American powered parachute

The Airframes Unlimited T-103 is an American powered parachute designed and produced by Airframes Unlimited of Athens, Texas.

The aircraft was originally offered as plans only by Powered Parachute Plans, also of Athens, Texas. When parts for complete aircraft were made available these were supplied by Airframes Unlimited and gradually the two enterprises were unified under the latter name.

==Design and development==
The aircraft was designed to comply with the US FAR 103 Ultralight Vehicles rules, including the category's maximum empty weight of 254 lb. The manufacturer says "The T-103 can be built to be part 103 compliant without any trouble." It features a parachute-style high-wing, two-seats-in-tandem, tricycle landing gear and accepts a wide variety of two stroke and four stroke engines mounted in pusher configuration.

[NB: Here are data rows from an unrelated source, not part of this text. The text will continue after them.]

-- ==== Sys2Proof/Laws/Memory.lean ====
section
/-! SUPPORT. The laws of the store: a read after a write, and the canonical form that every write keeps. -/

namespace Sys2Proof.Machine

/-! ### The cell list -/

theorem memFind_memErase (m : List Host.Cell) (n n' : Nat) :
    memFind (memErase m n) n' = if n' = n then none else memFind m n' := by
  induction m with
  | nil => simp [memErase, memFind]
  | cons c m ih =>
    by_cases hc : c.1 = n
    · simp only [memErase, hc, if_true, ih, memFind]
      by_cases hn : n' = n
      · simp [hn]
      · simp [hn, Ne.symm hn]
    · simp only [memErase, hc, if_false, memFind, ih]
      by_cases hn : n' = n
      · subst hn; simp [hc]
      · simp [hn]

theorem memFind_memPut (m : List Host.Cell) (n n' : Nat) (v : Byte) :
    memFind (memPut m n v) n' = if n' = n then some v else memFind m n' := by
  induction m with
  | nil => by_cases h : n = n' <;> simp [memPut, memFind, h, eq_comm]
  | cons c m ih =>
    by_cases h1 : n < c.1
    · by_cases h : n' = n
      · simp [memPut, h1, memFind, h]
      · simp [memPut, h1, memFind, h, Ne.symm h]
    · by_cases h2 : c.1 = n
      · by_cases h : n' = n
        · simp [memPut, h2, memFind, h]
        · have h' : ¬ n = n' := fun e => h e.symm
          simp [memPut, h2, memFind, h, h']
      · simp only [memPut, h1, h2, if_false, memFind, ih]
        by_cases h : n' = n
        · subst h; simp [h2]
        · simp [h]

/-- A read after a write: the value written at its key, what was there elsewhere. -/
theorem memRead_memWrite (init : Nat → Byte) (m : List Host.Cell) (n n' : Nat) (v : Byte) :
    memRead init (memWrite init m n v) n' = if n' = n then v else memRead init m n' := by
  unfold memRead memWrite
  by_cases hv : v = init n
  · simp only [hv, if_true, memFind_memErase]
    by_cases h : n' = n <;> simp [h]
  · simp only [hv, if_false, memFind_memPut]
    by_cases h : n' = n <;> simp [h]

/-! ### The canonical form -/

theorem memAbove_trans {a b : Nat} {m : List Host.Cell} (hab : a < b) (h : memAbove b m = true) :
    memAbove a m = true := by
  induction m with
  | nil => rfl
  | cons c m ih =>
    simp only [memAbove, Bool.and_eq_true, decide_eq_true_eq] at h ⊢
    exact ⟨by omega, ih h.2⟩

theorem memAbove_memErase {a : Nat} {m : List Host.Cell} (n : Nat) (h : memAbove a m = true) :
    memAbove a (memErase m n) = true := by
  induction m with
  | nil => rfl
  | cons c m ih =>
    simp only [memAbove, Bool.and_eq_true, decide_eq_true_eq] at h
    by_cases hc : c.1 = n
    · simp only [memErase, hc, if_true]; exact ih h.2
    · simp only [memErase, hc, if_false, memAbove, Bool.and_eq_true, decide_eq_true_eq]; exact ⟨h.1, ih h.2⟩

theorem memAbove_memPut {a n : Nat} {v : Byte} {m : List Host.Cell} (hn : a < n) (h : memAbove a m = true) :
    memAbove a (memPut m n v) = true := by
  induction m with
  | nil => simp [memPut, memAbove, hn]
  | cons c m ih =>
    simp only [memAbove, Bool.and_eq_true, decide_eq_true_eq] at h
    simp only [memPut]
    split
    · simp [memAbove, hn, h]
    · split
      · simp [memAbove, hn, h]
      · simp [memAbove, h, ih]

theorem memory_wf_memErase {init : Nat → Byte} {m : List Host.Cell} (n : Nat) (h : Memory.wf init m = true) :
    Memory.wf init (memErase m n) = true := by
  induction m with
  | nil => rfl
  | cons c m ih =>
    simp only [Memory.wf, Bool.and_eq_true] at h
    by_cases hc : c.1 = n
    · simp only [memErase, hc, if_true]; exact ih h.2
    · simp only [memErase, hc, if_false, Memory.wf, Bool.and_eq_true]
      exact ⟨⟨memAbove_memErase n h.1.1, h.1.2⟩, ih h.2⟩

theorem memory_wf_memPut {init : Nat → Byte} {m : List Host.Cell} {n : Nat} {v : Byte} (hv : v ≠ init n)
    (h : Memory.wf init m = true) : Memory.wf init (memPut m n v) = true := by
  induction m with
  | nil => simp [memPut, Memory.wf, memAbove, hv]
  | cons c m ih =>
    simp only [Memory.wf, Bool.and_eq_true, decide_eq_true_eq] at h
    simp only [memPut]
    split
    · rename_i hlt
      simp [Memory.wf, memAbove, hv, hlt, h, memAbove_trans hlt h.1.1]
    · split
      · rename_i heq
        simp only [Memory.wf, Bool.and_eq_true, decide_eq_true_eq]
        exact ⟨⟨heq ▸ h.1.1, hv⟩, h.2⟩
      · rename_i hlt hne
        simp only [Memory.wf, Bool.and_eq_true, decide_eq_true_eq]
        exact ⟨⟨memAbove_memPut (by omega) h.1.1, h.1.2⟩, ih h.2⟩

/-- Every write keeps the canonical form. -/
theorem memory_wf_memWrite {init : Nat → Byte} {m : List Host.Cell} (n : Nat) (v : Byte)
    (h : Memory.wf init m = true) : Memory.wf init (memWrite init m n v) = true := by
  unfold memWrite
  split
  · exact memory_wf_memErase n h
  · rename_i hv; exact memory_wf_memPut hv h

/-- The empty store has the canonical form. -/
@[simp] theorem memory_wf_nil (init : Nat → Byte) : Memory.wf init [] = true := rfl

/-! ### Keys, bytes and words -/

theorem bankNo_lt (k : Bank) : bankNo k < 16 := by
  rcases k with r | l
  · cases r <;> simp only [bankNo] <;> omega
  · have := l.isLt; simp only [bankNo]; omega

theorem bankOf_bankNo (k : Bank) : bankOf (bankNo k) = k := by
  rcases k with r | l
  · rcases r with _ | _ | _ | p | _ | _ | _ <;> try rfl
    fin_cases p <;> rfl
  · fin_cases l <;> rfl

theorem bankNo_inj {k k' : Bank} (h : bankNo k = bankNo k') : k = k' := by
  rw [← bankOf_bankNo k, h, bankOf_bankNo]

/-- Different bytes have different keys. -/
theorem key_inj {k k' : Bank} {o o' : Nat} : key k o = key k' o' ↔ k = k' ∧ o = o' := by
  have h1 := bankNo_lt k
  have h2 := bankNo_lt k'
  constructor
  · intro h
    unfold key at h
    have hb : bankNo k = bankNo k' := by omega
    exact ⟨bankNo_inj hb, by omega⟩
  · rintro ⟨rfl, rfl⟩; rfl

/-- A byte read after a byte write. -/
@[simp] theorem readByte_writeByte (b : Board) (s : State) (k k' : Bank) (o o' : Nat) (v : Byte) :
    readByte b (writeByte b k o v s) k' o' = if k' = k ∧ o' = o then v else readByte b s k' o' := by
  simp only [readByte, writeByte, memRead_memWrite, key_inj]

@[simp] theorem hiByte_ofBytes (hi lo : Byte) : hiByte (ofBytes hi lo) = hi := by
  refine BitVec.eq_of_getLsbD_eq fun i hi' => ?_
  change (BitVec.extractLsb' 8 8 (hi ++ lo)).getLsbD i = _
  rw [BitVec.getLsbD_extractLsb', BitVec.getLsbD_append]
  simp [show ¬ 8 + i < 8 by omega, hi']

@[simp] theorem loByte_ofBytes (hi lo : Byte) : loByte (ofBytes hi lo) = lo := by
  refine BitVec.eq_of_getLsbD_eq fun i hi' => ?_
  change (BitVec.extractLsb' 0 8 (hi ++ lo)).getLsbD i = _
  rw [BitVec.getLsbD_extractLsb', BitVec.getLsbD_append]
  simp [hi']

@[simp] theorem ofBytes_hiByte_loByte (w : Word) : ofBytes (hiByte w) (loByte w) = w := by
  refine BitVec.eq_of_getLsbD_eq fun i hi' => ?_
  change (BitVec.extractLsb' 8 8 w ++ BitVec.extractLsb' 0 8 w).getLsbD i = _
  rw [BitVec.getLsbD_append, BitVec.getLsbD_extractLsb', BitVec.getLsbD_extractLsb']
  by_cases h : i < 8
  · simp [h]
  · simp [h, show i - 8 < 8 by omega, show 8 + (i - 8) = i by omega]

/-- A tile word read after a tile word write. -/
theorem tileWord_setTileWord (b : Board) (s : State) (l l' : Layer) (t t' : Nat) (w : Word) :
    tileWord b (setTileWord b l t w s) l' t' = if l' = l ∧ t' = t then w else tileWord b s l' t' := by
  unfold tileWord setTileWord
  simp only [readByte_writeByte, Bank.tiles.injEq]
  by_cases h : l' = l ∧ t' = t
  · obtain ⟨rfl, rfl⟩ := h; simp
  · have e2 : ¬ (l' = l ∧ 2 * t' = 2 * t + 1) := fun e => by omega
    have e3 : ¬ (l' = l ∧ 2 * t' + 1 = 2 * t) := fun e => by omega
    simp [h, e2, e3]

end Sys2Proof.Machine
end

The aircraft is built from welded 4130 steel tubing, with a 6061-T6 aluminum engine mount plate. In flight steering is accomplished via levers that actuate the canopy brakes, creating roll and yaw. On the ground the aircraft has lever-controlled nosewheel steering. The main landing gear incorporates spring rod suspension. The design uses an overhead adjustable canopy hang point, called a "cg spreader bar" to establish the correct canopy attachment point and hence the aircraft's flight attitude and torque offset.

The aircraft was originally supplied only in the form of illustrated plans provided on a CD-ROM in Microsoft Word .doc format. Later parts and sub-assemblies were made available and then complete carriages, less canopy, propeller and engine.